A velocidade do perigo depende do padrão cultural de agilidade, da percepção de risco e do comportamento das pessoas. O aspecto mais importante não é o perigo em si, mas o padrão de agilidade geral da sociedade. As pessoas experientes com o risco percebem, avaliam, e possuem ações mais ágeis. Por isso, é importante considerar a experiência humana para evitar riscos.

Os estudos sobre percepção de risco geralmente abordam a diferença entre a percepção de técnicos e não técnicos. Os estudos sobre comunicação de risco investigam métodos através do qual a informação pode ser comunicada a todos, como acentua Reid (1999 apud Vieira, 2004). Por isso, o autor conclui que a análise e comunicação de risco precisa estabelecer um debate crítico de dependência e confiança entre técnicos e a população.
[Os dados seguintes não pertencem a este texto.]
-- ==== Sys2Proof/Machine/Dispatch.lean ====
section
/-! DEFINITION. The meaning of each constructor of Instr. -/
namespace Sys2Proof.Machine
Os trabalhos sobre a percepção de risco tem contribuído para tomadas de decisões políticas para prevenção de acidentes. Compreender a percepção que os moradores possuem do lugar onde vivem, contribui para a construção de ações que tomem por base os conhecimentos e as experiências locais. É necessário que os cientistas, os técnicos e o poder municipal considerem as percepções sociais, tendo em mente sua responsabilidade social (Vieira, 2004).

É importante compreender como as comunidades percebem suas paisagens e lugares e qual o seu comportamento cotidiano, para a partir daí construir ações para a redução de desastres. Não basta que os meios de comunicação mostrem o problema, nem que os técnicos desenvolvam projetos incompreensíveis para a maioria da população. É preciso inicialmente que os moradores, especialmente aqueles que se mudaram recentemente, sintam a necessidade de efetuar ações para minimizar o risco. O nível da ação só pode ser alcançado se a população for orientada com informações baseadas em seu conhecimento, experiências e nas suas condições de sobrevivência.